Records from a dataset:
···
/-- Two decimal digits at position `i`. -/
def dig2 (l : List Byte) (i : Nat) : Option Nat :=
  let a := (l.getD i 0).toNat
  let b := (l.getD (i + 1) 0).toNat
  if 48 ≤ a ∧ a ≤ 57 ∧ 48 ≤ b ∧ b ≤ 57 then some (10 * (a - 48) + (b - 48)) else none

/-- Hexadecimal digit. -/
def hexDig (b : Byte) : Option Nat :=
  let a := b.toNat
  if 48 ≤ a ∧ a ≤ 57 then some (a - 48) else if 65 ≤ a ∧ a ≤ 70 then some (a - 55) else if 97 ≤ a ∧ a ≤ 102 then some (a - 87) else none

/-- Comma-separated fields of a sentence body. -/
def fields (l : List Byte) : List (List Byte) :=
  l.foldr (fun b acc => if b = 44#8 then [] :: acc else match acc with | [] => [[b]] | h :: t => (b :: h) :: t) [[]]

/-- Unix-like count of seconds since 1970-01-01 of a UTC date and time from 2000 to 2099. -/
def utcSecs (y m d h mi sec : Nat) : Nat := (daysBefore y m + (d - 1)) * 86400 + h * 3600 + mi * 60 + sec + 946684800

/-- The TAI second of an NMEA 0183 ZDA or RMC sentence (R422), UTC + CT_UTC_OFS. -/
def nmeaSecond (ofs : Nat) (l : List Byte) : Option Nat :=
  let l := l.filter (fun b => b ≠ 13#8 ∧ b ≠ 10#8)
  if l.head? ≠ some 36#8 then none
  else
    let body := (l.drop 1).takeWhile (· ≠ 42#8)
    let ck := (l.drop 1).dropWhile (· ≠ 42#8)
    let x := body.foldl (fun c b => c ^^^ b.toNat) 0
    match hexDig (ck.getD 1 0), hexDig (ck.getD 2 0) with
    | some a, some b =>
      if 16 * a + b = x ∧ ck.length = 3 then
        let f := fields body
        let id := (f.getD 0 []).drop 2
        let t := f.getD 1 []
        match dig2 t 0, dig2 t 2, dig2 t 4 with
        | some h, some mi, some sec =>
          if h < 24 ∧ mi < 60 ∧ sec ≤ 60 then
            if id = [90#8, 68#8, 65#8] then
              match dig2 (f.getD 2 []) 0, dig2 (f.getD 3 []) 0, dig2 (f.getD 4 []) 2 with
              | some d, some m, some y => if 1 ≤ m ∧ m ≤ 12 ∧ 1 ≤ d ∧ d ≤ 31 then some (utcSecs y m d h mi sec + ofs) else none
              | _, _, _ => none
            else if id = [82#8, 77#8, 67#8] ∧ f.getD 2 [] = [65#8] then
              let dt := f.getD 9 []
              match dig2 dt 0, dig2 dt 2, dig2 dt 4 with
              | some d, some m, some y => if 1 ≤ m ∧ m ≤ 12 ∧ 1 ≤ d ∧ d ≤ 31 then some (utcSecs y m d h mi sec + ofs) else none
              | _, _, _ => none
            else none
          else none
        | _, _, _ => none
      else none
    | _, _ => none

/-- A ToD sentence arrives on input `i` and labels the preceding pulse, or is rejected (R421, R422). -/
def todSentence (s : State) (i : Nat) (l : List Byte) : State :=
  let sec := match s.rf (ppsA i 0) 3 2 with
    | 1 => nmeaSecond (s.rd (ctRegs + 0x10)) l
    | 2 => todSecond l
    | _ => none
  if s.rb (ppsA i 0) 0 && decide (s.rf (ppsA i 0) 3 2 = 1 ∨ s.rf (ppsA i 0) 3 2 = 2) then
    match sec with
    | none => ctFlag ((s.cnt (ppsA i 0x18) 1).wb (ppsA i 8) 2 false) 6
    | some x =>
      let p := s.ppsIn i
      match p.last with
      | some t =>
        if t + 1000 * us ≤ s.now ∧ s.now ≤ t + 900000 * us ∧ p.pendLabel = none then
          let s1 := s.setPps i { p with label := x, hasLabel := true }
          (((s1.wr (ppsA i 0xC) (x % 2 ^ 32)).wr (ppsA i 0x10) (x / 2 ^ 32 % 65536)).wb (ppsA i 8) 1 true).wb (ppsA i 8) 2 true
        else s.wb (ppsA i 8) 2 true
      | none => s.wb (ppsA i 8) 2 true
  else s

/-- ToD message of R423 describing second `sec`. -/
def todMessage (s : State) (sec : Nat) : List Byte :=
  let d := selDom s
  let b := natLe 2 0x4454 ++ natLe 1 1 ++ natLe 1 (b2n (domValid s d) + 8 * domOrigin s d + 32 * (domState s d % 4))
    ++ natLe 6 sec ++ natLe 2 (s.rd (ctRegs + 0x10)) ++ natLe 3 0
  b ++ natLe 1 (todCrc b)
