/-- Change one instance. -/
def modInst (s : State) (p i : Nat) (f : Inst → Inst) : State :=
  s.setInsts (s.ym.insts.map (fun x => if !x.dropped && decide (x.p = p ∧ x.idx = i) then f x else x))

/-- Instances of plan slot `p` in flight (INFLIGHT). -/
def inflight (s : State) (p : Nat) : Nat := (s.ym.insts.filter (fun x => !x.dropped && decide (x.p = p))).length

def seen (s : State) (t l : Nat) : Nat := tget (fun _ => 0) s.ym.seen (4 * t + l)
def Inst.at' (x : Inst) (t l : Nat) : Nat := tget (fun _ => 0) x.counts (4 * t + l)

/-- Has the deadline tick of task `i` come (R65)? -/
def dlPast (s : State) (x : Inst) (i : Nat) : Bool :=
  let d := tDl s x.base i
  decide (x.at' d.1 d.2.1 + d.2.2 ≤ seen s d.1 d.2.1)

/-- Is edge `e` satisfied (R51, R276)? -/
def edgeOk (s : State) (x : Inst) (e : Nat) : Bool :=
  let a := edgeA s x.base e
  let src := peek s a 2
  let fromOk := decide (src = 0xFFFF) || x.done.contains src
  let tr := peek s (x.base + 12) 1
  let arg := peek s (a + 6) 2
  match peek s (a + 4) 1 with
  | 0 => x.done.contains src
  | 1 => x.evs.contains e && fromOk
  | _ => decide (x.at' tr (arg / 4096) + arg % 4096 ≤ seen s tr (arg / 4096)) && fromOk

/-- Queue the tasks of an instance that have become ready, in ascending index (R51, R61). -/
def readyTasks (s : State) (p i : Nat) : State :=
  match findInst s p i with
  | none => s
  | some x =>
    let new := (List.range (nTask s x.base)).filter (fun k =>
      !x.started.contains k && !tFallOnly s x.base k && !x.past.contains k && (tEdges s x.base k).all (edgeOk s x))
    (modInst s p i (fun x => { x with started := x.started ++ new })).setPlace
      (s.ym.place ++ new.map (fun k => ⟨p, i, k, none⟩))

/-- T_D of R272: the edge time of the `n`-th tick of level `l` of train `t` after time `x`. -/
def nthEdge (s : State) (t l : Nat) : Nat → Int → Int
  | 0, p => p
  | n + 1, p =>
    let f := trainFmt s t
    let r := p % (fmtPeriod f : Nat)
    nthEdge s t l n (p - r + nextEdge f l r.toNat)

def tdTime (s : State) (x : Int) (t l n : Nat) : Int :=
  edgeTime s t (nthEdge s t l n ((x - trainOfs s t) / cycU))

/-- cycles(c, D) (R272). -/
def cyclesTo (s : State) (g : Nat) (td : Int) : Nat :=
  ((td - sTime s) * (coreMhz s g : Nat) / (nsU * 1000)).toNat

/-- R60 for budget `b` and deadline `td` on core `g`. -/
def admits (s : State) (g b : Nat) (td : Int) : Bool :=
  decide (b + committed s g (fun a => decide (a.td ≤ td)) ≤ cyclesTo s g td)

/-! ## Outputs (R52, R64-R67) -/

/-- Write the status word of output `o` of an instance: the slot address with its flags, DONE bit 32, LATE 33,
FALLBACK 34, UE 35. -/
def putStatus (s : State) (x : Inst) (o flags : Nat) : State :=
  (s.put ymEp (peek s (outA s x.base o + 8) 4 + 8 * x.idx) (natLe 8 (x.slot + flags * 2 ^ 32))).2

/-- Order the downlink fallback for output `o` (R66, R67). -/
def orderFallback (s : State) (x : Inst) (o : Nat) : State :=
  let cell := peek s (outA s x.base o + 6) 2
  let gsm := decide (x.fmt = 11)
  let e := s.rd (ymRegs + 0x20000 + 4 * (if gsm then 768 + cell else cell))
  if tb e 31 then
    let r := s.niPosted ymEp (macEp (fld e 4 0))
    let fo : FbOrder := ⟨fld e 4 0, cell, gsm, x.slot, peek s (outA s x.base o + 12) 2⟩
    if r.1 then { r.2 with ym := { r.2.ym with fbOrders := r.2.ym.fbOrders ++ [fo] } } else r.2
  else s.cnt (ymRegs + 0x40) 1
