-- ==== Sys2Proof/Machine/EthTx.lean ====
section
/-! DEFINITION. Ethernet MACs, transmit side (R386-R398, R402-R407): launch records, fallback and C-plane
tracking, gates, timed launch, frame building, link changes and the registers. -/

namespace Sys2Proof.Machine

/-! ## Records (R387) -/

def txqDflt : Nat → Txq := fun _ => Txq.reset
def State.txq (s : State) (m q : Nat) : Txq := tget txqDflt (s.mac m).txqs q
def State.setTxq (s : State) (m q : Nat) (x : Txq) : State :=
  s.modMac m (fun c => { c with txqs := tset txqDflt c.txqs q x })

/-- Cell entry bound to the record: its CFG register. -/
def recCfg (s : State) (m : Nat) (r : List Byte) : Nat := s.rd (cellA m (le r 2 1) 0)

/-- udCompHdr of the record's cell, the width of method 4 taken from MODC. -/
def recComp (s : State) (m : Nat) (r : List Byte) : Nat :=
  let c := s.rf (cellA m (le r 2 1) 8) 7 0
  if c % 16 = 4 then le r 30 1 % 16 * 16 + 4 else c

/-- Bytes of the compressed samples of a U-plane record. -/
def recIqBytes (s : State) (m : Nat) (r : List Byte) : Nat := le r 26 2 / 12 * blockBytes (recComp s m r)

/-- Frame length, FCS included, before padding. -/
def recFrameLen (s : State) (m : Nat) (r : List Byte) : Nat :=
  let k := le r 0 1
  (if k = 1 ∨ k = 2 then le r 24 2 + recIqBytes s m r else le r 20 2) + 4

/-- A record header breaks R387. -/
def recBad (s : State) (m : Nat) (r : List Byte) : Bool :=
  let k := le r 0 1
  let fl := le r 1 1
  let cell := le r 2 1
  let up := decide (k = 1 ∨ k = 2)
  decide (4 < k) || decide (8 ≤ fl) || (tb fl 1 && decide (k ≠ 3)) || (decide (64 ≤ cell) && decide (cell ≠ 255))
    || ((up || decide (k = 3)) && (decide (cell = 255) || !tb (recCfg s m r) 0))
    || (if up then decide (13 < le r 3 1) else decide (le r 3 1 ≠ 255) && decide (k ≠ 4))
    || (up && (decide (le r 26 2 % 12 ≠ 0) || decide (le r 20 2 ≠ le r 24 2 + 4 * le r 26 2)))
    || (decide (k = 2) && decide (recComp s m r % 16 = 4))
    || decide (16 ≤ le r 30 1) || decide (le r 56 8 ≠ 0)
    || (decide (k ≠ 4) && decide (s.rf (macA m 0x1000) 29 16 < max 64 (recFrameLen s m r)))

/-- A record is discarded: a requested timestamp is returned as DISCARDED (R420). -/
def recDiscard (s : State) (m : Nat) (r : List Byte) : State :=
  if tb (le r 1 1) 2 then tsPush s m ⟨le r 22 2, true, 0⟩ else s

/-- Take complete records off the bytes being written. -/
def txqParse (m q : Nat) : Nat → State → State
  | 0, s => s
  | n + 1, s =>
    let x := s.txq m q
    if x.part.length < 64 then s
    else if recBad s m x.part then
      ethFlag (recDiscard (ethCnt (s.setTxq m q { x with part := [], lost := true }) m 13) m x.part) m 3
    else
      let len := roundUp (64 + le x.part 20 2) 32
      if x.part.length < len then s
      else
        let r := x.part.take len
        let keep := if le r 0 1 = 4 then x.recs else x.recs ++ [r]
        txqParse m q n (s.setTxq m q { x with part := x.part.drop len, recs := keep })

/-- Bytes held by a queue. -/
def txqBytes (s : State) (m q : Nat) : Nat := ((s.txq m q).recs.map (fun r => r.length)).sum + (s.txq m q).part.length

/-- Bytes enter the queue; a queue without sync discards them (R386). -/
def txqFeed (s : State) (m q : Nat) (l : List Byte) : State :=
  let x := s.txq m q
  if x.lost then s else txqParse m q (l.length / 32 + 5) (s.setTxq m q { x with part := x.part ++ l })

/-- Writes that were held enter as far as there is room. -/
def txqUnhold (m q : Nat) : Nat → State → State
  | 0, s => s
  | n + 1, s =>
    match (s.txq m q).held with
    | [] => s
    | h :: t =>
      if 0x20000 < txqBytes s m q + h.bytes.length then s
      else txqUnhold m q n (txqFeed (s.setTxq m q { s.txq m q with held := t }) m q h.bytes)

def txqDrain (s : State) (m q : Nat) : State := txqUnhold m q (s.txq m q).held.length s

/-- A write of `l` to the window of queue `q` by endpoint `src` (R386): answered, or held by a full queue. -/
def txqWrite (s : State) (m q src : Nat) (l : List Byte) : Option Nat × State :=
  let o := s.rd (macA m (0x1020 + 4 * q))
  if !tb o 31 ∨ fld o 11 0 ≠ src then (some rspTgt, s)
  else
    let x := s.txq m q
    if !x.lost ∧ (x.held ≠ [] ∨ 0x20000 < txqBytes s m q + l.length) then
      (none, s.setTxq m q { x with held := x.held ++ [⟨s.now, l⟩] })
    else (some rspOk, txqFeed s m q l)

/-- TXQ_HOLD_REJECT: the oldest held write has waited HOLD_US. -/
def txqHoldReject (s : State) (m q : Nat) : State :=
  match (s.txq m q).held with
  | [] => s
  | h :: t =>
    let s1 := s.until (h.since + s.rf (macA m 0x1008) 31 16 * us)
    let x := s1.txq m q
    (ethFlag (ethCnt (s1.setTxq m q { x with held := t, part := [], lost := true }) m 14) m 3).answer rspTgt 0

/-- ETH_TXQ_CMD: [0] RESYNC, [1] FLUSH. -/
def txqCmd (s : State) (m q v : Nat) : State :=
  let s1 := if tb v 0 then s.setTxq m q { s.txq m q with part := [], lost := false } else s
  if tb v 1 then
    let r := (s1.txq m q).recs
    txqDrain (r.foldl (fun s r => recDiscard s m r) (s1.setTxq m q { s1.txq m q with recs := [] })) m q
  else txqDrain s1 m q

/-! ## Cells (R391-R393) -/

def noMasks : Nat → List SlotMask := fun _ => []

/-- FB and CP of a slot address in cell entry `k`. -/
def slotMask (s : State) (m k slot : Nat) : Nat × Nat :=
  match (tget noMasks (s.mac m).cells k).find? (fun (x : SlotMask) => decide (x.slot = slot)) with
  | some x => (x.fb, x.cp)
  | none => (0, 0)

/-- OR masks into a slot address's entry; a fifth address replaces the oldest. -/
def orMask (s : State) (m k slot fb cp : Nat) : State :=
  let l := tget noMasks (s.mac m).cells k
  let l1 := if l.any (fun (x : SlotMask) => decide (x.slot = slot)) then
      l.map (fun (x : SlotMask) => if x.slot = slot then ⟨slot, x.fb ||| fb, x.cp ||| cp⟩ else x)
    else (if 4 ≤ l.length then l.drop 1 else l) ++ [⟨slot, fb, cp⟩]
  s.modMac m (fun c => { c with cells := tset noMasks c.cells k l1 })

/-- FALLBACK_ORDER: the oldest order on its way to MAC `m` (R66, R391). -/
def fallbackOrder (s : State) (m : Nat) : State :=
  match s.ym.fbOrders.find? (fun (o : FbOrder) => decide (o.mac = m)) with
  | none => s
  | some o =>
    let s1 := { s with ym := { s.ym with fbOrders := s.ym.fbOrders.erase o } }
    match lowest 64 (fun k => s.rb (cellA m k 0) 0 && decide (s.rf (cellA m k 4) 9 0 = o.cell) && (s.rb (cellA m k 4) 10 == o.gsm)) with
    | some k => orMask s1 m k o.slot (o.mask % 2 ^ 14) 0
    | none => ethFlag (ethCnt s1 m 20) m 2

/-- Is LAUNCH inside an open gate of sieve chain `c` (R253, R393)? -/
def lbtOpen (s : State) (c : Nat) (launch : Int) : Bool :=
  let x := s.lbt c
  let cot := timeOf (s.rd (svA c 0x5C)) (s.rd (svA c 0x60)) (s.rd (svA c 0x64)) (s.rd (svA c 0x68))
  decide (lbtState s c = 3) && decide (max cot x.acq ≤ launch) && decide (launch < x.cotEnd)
···
> _What you have to do_:
All that is needed is the exact run of lines above from the line containing "if x.lost then" through the line containing "else txqUnhold m", both of them included.

> _Exercise result_:
  if x.lost then s else txqParse m q (l.length / 32 + 5) (s.setTxq m q { x with part := x.part ++ l })

/-- Writes that were held enter as far as there is room. -/
def txqUnhold (m q : Nat) : Nat → State → State
  | 0, s => s
  | n + 1, s =>
    match (s.txq m q).held with
    | [] => s
    | h :: t =>
      if 0x20000 < txqBytes s m q + h.bytes.length then s
      else txqUnhold m q n (txqFeed (s.setTxq m q { s.txq m q with held := t }) m q h.bytes)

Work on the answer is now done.